The next year, the Taiwan Provincial Government invited Yang to tour across the island and stage traditional folk theater for fishermen, miners, and salt workers in villages around the island. "When you first arrive in a village, you can't even see a sign of human beings, but on the night of the performance, they emerge in throngs. I can't imagine where they come from. I love the live stage - much better than TV. You can breathe with the audience. Your special reward is the audience's immediate response, its joy and sorrow," she said.

In 1984, she toured the United States, Japan and the Philippines to entertain overseas Chinese under arrangements by the Government Information Office.

In 1991, her production of Lu Bu and Diao Chan 《呂布與貂嬋》 held at the National Theater caused a sensation.

In 1995, during a four-day engagement (October 25–28) at Taipei's National Theater, Yang reached back 30 years to restage a traditional opera that she had not appeared. The Taiwanese opera Lu Wen-long 《陸文龍》 in which Yang made her debut when she was 17 years old, owns a special place in her heart. The play, a story about a young warrior who grapples with feelings of love, hate, and clan loyalty during the Song Dynasty (960–1279), dazzled the Taipei audiences with demonstrations of martial arts. But it also had a tender side, that being the bittersweet romance between Lu and Yehlu. The versatile Yang excels in both areas; she can play it hard or soft. In the beginning of "Lu Wen-lung," Yang skillfully wields two spears in a rhythmic combat dance considered one of the most difficult martial art scenes in Taiwanese opera. To ensure a perfect scene, the actress said she practised with the spears three hours a day for an entire month. For the Taipei performances, however, Yang toned down the traditional emphasis on combat scenes to give the story a more intellectual appeal.

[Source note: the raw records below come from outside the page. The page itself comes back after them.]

/-- No integer is nearer than `roundHalfEven`. -/
theorem roundHalfEven_nearest (n : Nat) {D : Nat} (hD : 0 < D) (j : Int) :
    |((roundHalfEven n D * D : Nat) : Int) - n| ≤ |j * D - n| := by
  have h := (roundHalfEven_spec n hD).1
  by_cases hj : j = roundHalfEven n D
  · subst hj
    push_cast
    exact le_refl _
  · have h1 : (D : Int) ≤ |j * D - ((roundHalfEven n D * D : Nat) : Int)| := by
      push_cast
      rw [← sub_mul, abs_mul, Nat.abs_cast]
      have : 1 ≤ |j - (roundHalfEven n D : Int)| := Int.one_le_abs (sub_ne_zero.2 hj)
      nlinarith
    have h2 := abs_sub_abs_le_abs_sub (j * D - ((roundHalfEven n D * D : Nat) : Int))
      ((n : Int) - ((roundHalfEven n D * D : Nat) : Int))
    rw [sub_sub_sub_cancel_right, abs_sub_comm (n : Int)] at h2
    linarith

/-- Another integer is equally near only where the tie went to the even one. -/
theorem roundHalfEven_tie (n : Nat) {D : Nat} (hD : 0 < D) {j : Int}
    (hj : j ≠ roundHalfEven n D)
    (h : |j * D - n| = |((roundHalfEven n D * D : Nat) : Int) - n|) : roundHalfEven n D % 2 = 0 := by
  refine (roundHalfEven_spec n hD).2 (le_antisymm (roundHalfEven_spec n hD).1 ?_)
  have h1 : (D : Int) ≤ |j * D - ((roundHalfEven n D * D : Nat) : Int)| := by
    push_cast
    rw [← sub_mul, abs_mul, Nat.abs_cast]
    have : 1 ≤ |j - (roundHalfEven n D : Int)| := Int.one_le_abs (sub_ne_zero.2 hj)
    nlinarith
  have h2 := abs_sub_abs_le_abs_sub (j * D - ((roundHalfEven n D * D : Nat) : Int))
    ((n : Int) - ((roundHalfEven n D * D : Nat) : Int))
  rw [sub_sub_sub_cancel_right, abs_sub_comm (n : Int), h] at h2
  linarith

/-! ### Rounding to a magnitude -/

/-- The significand at the binade `excess`: at most 2^53, and at least 2^52 unless the binade is 0. -/
theorem excess_spec (n : Nat) {d : Nat} (hd : 0 < d) :
    (excess n d = 0 ∨ 2 ^ 52 ≤ roundHalfEven n (d * 2 ^ excess n d)) ∧
      roundHalfEven n (d * 2 ^ excess n d) ≤ 2 ^ 53 ∧
      (excess n d = 0 ∨ 2 ^ 52 * (d * 2 ^ excess n d) ≤ n) := by
  have hk : 0 < 2 ^ excess n d := by positivity
  have hq : n / (d * 2 ^ excess n d) = n / d / 2 ^ excess n d := by rw [Nat.div_div_eq_div_mul]
  have hlt : n / (d * 2 ^ excess n d) < 2 ^ 53 := by
    rw [hq, Nat.div_lt_iff_lt_mul hk, ← pow_add]
    refine lt_of_lt_of_le Nat.lt_log2_self (Nat.pow_le_pow_right (by norm_num) ?_)
    unfold excess
    omega
  have hge : excess n d = 0 ∨ 2 ^ 52 ≤ n / (d * 2 ^ excess n d) := by
    by_cases h0 : excess n d = 0
    · exact .inl h0
    · right
      have hl : 52 < Nat.log2 (n / d) := by
        unfold excess at h0
        omega
      have hne : n / d ≠ 0 := by
        intro e
        rw [e] at hl
        simp at hl
      rw [hq, Nat.le_div_iff_mul_le hk, ← pow_add]
      refine le_trans (Nat.pow_le_pow_right (by norm_num) ?_) (Nat.log2_self_le hne)
      unfold excess
      omega
  have hr : n / (d * 2 ^ excess n d) ≤ roundHalfEven n (d * 2 ^ excess n d) ∧
      roundHalfEven n (d * 2 ^ excess n d) ≤ n / (d * 2 ^ excess n d) + 1 := by
    unfold roundHalfEven
    split_ifs <;> omega
  refine ⟨?_, by omega, ?_⟩
  · rcases hge with h | h
    · exact .inl h
    · exact .inr (by omega)
  · rcases hge with h | h
    · exact .inl h
    · exact .inr ((Nat.le_div_iff_mul_le (by positivity)).1 h)

/-- The magnitude before the clamp at infinity: a binade k and a significand r, where r is n / d in
units of 2^k, and n / d is at least 2^52 such units unless k is 0. -/
theorem roundMag_parts (n : Nat) {d : Nat} (hd : 0 < d) :
    ∃ k r, roundMag n d = min infMag (k * 2 ^ 52 + r) ∧ r = roundHalfEven n (d * 2 ^ k) ∧
      (k = 0 ∨ 2 ^ 52 ≤ r) ∧ r ≤ 2 ^ 53 ∧ (k = 0 ∨ 2 ^ 52 * (d * 2 ^ k) ≤ n) :=
  ⟨excess n d, _, rfl, rfl, excess_spec n hd⟩

theorem parity_binade (k r : Nat) : (k * 2 ^ 52 + r) % 2 = r % 2 := by omega

/-- The distance, in d-ths of the least subnormal, from the finite magnitude bits to n / d. -/
def distance (n d mag : Nat) : Int := |((magValue mag * d : Nat) : Int) - n|

/-- Where `roundMag` is finite, no magnitude is nearer to n / d, and another equally near one exists
only where the tie went to the even pattern. -/
theorem roundMag_nearest (n : Nat) {d : Nat} (hd : 0 < d) (hfin : roundMag n d < infMag) (mag : Nat) :
    distance n d (roundMag n d) ≤ distance n d mag ∧
    (distance n d mag = distance n d (roundMag n d) → mag ≠ roundMag n d → roundMag n d % 2 = 0) := by
  obtain ⟨k, r, hw, hr, hk, hr53, hn⟩ := roundMag_parts n hd
  have hw' : roundMag n d = k * 2 ^ 52 + r := by omega
  have hD : 0 < d * 2 ^ k := by positivity
  have hdist : distance n d (roundMag n d) = |((r * (d * 2 ^ k) : Nat) : Int) - n| := by
    unfold distance
    rw [hw', magValue_binade hk hr53]
    congr 3
    ring
  obtain ⟨k', r', hm, hk', hr'⟩ := mag_binade mag
  rcases Nat.lt_or_ge k' k with hlt | hge
  · -- a magnitude of a lower binade is farther away than the least one of binade k
    have h0 : k ≠ 0 := by omega
    have hn' : 2 ^ 52 * (d * 2 ^ k) ≤ n := hn.resolve_left h0
    have hlow : magValue mag * d < 2 ^ 52 * (d * 2 ^ k) := by
      have h1 : mag < k * 2 ^ 52 + 2 ^ 52 := by omega
      have h2 := magValue_strictMono h1
      rw [magValue_binade (.inr (le_refl _)) (by norm_num)] at h2
      calc magValue mag * d < 2 ^ k * 2 ^ 52 * d := Nat.mul_lt_mul_of_pos_right h2 hd
        _ = 2 ^ 52 * (d * 2 ^ k) := by ring
    have hstrict : distance n d (roundMag n d) < distance n d mag := by
      have h3 := roundHalfEven_nearest n hD (2 ^ 52 : Int)
      rw [← hr] at h3
      have h4 : |(2 ^ 52 : Int) * ((d * 2 ^ k : Nat) : Int) - n| = n - ((2 ^ 52 * (d * 2 ^ k) : Nat) : Int) := by
        have : ((2 ^ 52 * (d * 2 ^ k) : Nat) : Int) ≤ n := by exact_mod_cast hn'
        rw [abs_sub_comm]
        push_cast at this ⊢
        exact abs_of_nonneg (by linarith)
      have h5 : distance n d mag = n - ((magValue mag * d : Nat) : Int) := by
        unfold distance
        rw [abs_sub_comm]
        exact abs_of_nonneg (by omega)
      omega
    exact ⟨hstrict.le, fun h => absurd h (by omega)⟩
  · -- any other magnitude is a whole number of units of 2^k
    have hval : ((magValue mag * d : Nat) : Int) =
        ((2 ^ (k' - k) * r' : Nat) : Int) * ((d * 2 ^ k : Nat) : Int) := by
      rw [hm, magValue_binade hk' hr'.le, ← Nat.cast_mul, Nat.cast_inj]
      have : 2 ^ k' = 2 ^ (k' - k) * 2 ^ k := by rw [← pow_add, Nat.sub_add_cancel hge]
      rw [this]
      ring
    rw [hdist]
    unfold distance
    rw [hval]
    subst hr
    refine ⟨roundHalfEven_nearest n hD _, fun htie hne => ?_⟩
    have := roundHalfEven_tie n hD (j := ((2 ^ (k' - k) * r' : Nat) : Int)) ?_ htie
    · rw [hw', parity_binade, this]
    · intro he
      apply hne
      apply magValue_inj
      rw [hw', magValue_binade hk hr53, hm, magValue_binade hk' hr'.le]
      have h1 : 2 ^ (k' - k) * r' = roundHalfEven n (d * 2 ^ k) := by exact_mod_cast he
      rw [← h1, ← mul_assoc, ← pow_add, Nat.add_sub_cancel' hge]

/-- `roundHalfEven` in terms of twice the numerator, without a division. -/
theorem roundHalfEven_bounds (n : Nat) {D : Nat} (hD : 0 < D) :
    2 * n ≤ 2 * roundHalfEven n D * D + D ∧ 2 * roundHalfEven n D * D ≤ 2 * n + D ∧
    (2 * n = 2 * roundHalfEven n D * D + D → roundHalfEven n D % 2 = 0) := by
  obtain ⟨h, htie⟩ := roundHalfEven_spec n hD
  have e : 2 * roundHalfEven n D * D = 2 * (roundHalfEven n D * D) := by ring
  rw [e]
  generalize roundHalfEven n D * D = p at *
  refine ⟨?_, ?_, fun ht => htie ?_⟩
  · have := neg_abs_le ((p : Int) - n)
    omega
  · have := le_abs_self ((p : Int) - n)
    omega
  · have h1 : (p : Int) - n ≤ 0 := by omega
    rw [abs_of_nonpos h1]
    omega

/-- `roundMag` gives an infinity exactly from the midpoint of the largest finite magnitude and 2^1024
on: 2^2098 - 2^2044 units of 2^-1074. -/
theorem roundMag_eq_infMag_iff (n : Nat) {d : Nat} (hd : 0 < d) :
    roundMag n d = infMag ↔ (2 ^ 54 - 1) * (d * 2 ^ 2044) ≤ n := by
  obtain ⟨k, r, hw, hr, hk, hr53, hn⟩ := roundMag_parts n hd
  have hD : 0 < d * 2 ^ k := by positivity
  have hinf : infMag = 2045 * 2 ^ 52 + 2 ^ 53 := by decide
  have hiff : roundMag n d = infMag ↔ 2045 * 2 ^ 52 + 2 ^ 53 ≤ k * 2 ^ 52 + r := by
    rw [hw, hinf]
    exact min_eq_left_iff
  rw [hiff]
  obtain ⟨hhi, hlo, htie⟩ := roundHalfEven_bounds n hD
  rw [← hr] at hhi hlo htie
  clear hw hiff hinf hr
  have hP : 0 < d * 2 ^ 2044 := by positivity
  rcases Nat.lt_trichotomy k 2045 with h | h | h
  · -- below the last binade
    have hle : d * 2 ^ k ≤ d * 2 ^ 2044 := Nat.mul_le_mul_left d (pow_le_pow_right₀ one_le_two (by omega))
    generalize d * 2 ^ k = D at *
    generalize d * 2 ^ 2044 = P at *
    constructor
    · intro h1
      omega
    · intro h1
      exfalso
      have h2 : 2 * r * D ≤ 2 * 2 ^ 53 * P := Nat.mul_le_mul (by omega) hle
      omega
  · -- the last binade
    have hsucc : ∀ m, d * 2 ^ (m + 1) = 2 * (d * 2 ^ m) := fun m => by ring
    have hDP : d * 2 ^ k = 2 * (d * 2 ^ 2044) := h ▸ hsucc 2044
    rw [hDP] at hhi hlo htie hn
    generalize d * 2 ^ 2044 = P at *
    constructor
    · intro h1
      have h2 : r = 2 ^ 53 := by omega
      rw [h2] at hlo
      omega
    · intro h1
      by_contra h2
      have h3 : r ≤ 2 ^ 53 - 1 := by omega
      have h4 : 2 * r * (2 * P) ≤ 2 * (2 ^ 53 - 1) * (2 * P) := Nat.mul_le_mul_right _ (by omega)
      have h5 : r = 2 ^ 53 - 1 := by
        by_contra h6
        have h7 : 2 * r * (2 * P) ≤ 2 * (2 ^ 53 - 2) * (2 * P) := Nat.mul_le_mul_right _ (by omega)
        omega
      have h8 := htie (by rw [h5] at hhi ⊢; omega)
      omega
  · -- beyond it
    have hge : 2 ^ 52 * (d * 2 ^ k) ≤ n := hn.resolve_left (by omega)
    have hle : d * 2 ^ 2044 * 4 ≤ d * 2 ^ k := by
      have : d * 2 ^ 2044 * 4 = d * 2 ^ (2044 + 2) := by rw [pow_add]; ring
      rw [this]
      exact Nat.mul_le_mul_left d (Nat.pow_le_pow_right (by norm_num) (by omega))
    generalize d * 2 ^ k = D at *
    generalize d * 2 ^ 2044 = P at *
    constructor
    · intro _
      omega
    · intro _
      omega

In 2000, Yang and her troupe performed Liang-Zhu 《梁祝》, a Chinese love story with a romantic yet tragic ending. The traditional story was adapted for the screen, radio and television. "This is one of the earliest and most traditional plays in the repertoire of Taiwanese opera," Yang said at a press conference in Taipei. Yang's six-day engagement attracted people from all walks of life. Tickets for the shows were purchased months in advance.

In one scene of Liang-Zhu 《梁祝》, Yang as the male lead carries the heroine on her back for several minutes. Yang said she is physically comfortable with this, as she has performed the scene many times during her long career. Yang's students Chen Ya-lan () and Ji Li-ru () played the other two important characters in the play. Both Chen and Ji have been in the Taiwanese opera circles for more than 20 years. Chen is also a popular actress, singer and hostess on television and has been known as Yang's successor.

In 2007, having been absent from the limelight for four years, Yang was asked to return to celebrate the twentieth anniversary of the opening of the National Theater by performing new versions of the operas A Civet for a Prince《狸貓換太子》 and A Life for the Master 《丹心救主》. She reworked the songs for the opera and newly choreographed the works in collaboration with  performer Hsiao Feng-hsien () and Peking Opera director Chu Lu-hao (), and also took on the challenge of playing three different parts. As well as playing the Song Dynasty emperor Renzong (), who was traded for a raccoon as a child and who as an adult sought out his birth mother from among the commoners, she also played a loyal minister and the commoner who looked after the emperor's birth mother.

Personal life

Yang married Hung Wen-tung on 26 March 1983 at the Grand Hotel. The marriage drew thousands of uninvited fans to the Grand Hotel.

Legacy and recognition

Many scholars who studied drama said that Taiwanese opera would have died out several decades ago had it not been for Yang. In 1982, under arrangements made by the Taiwan Provincial Government, Yang led a touring troupe around Taiwan to encourage fishermen and miners. Many of her fans went to see and support her, thereby attaching more importance and significance to Taiwanese opera.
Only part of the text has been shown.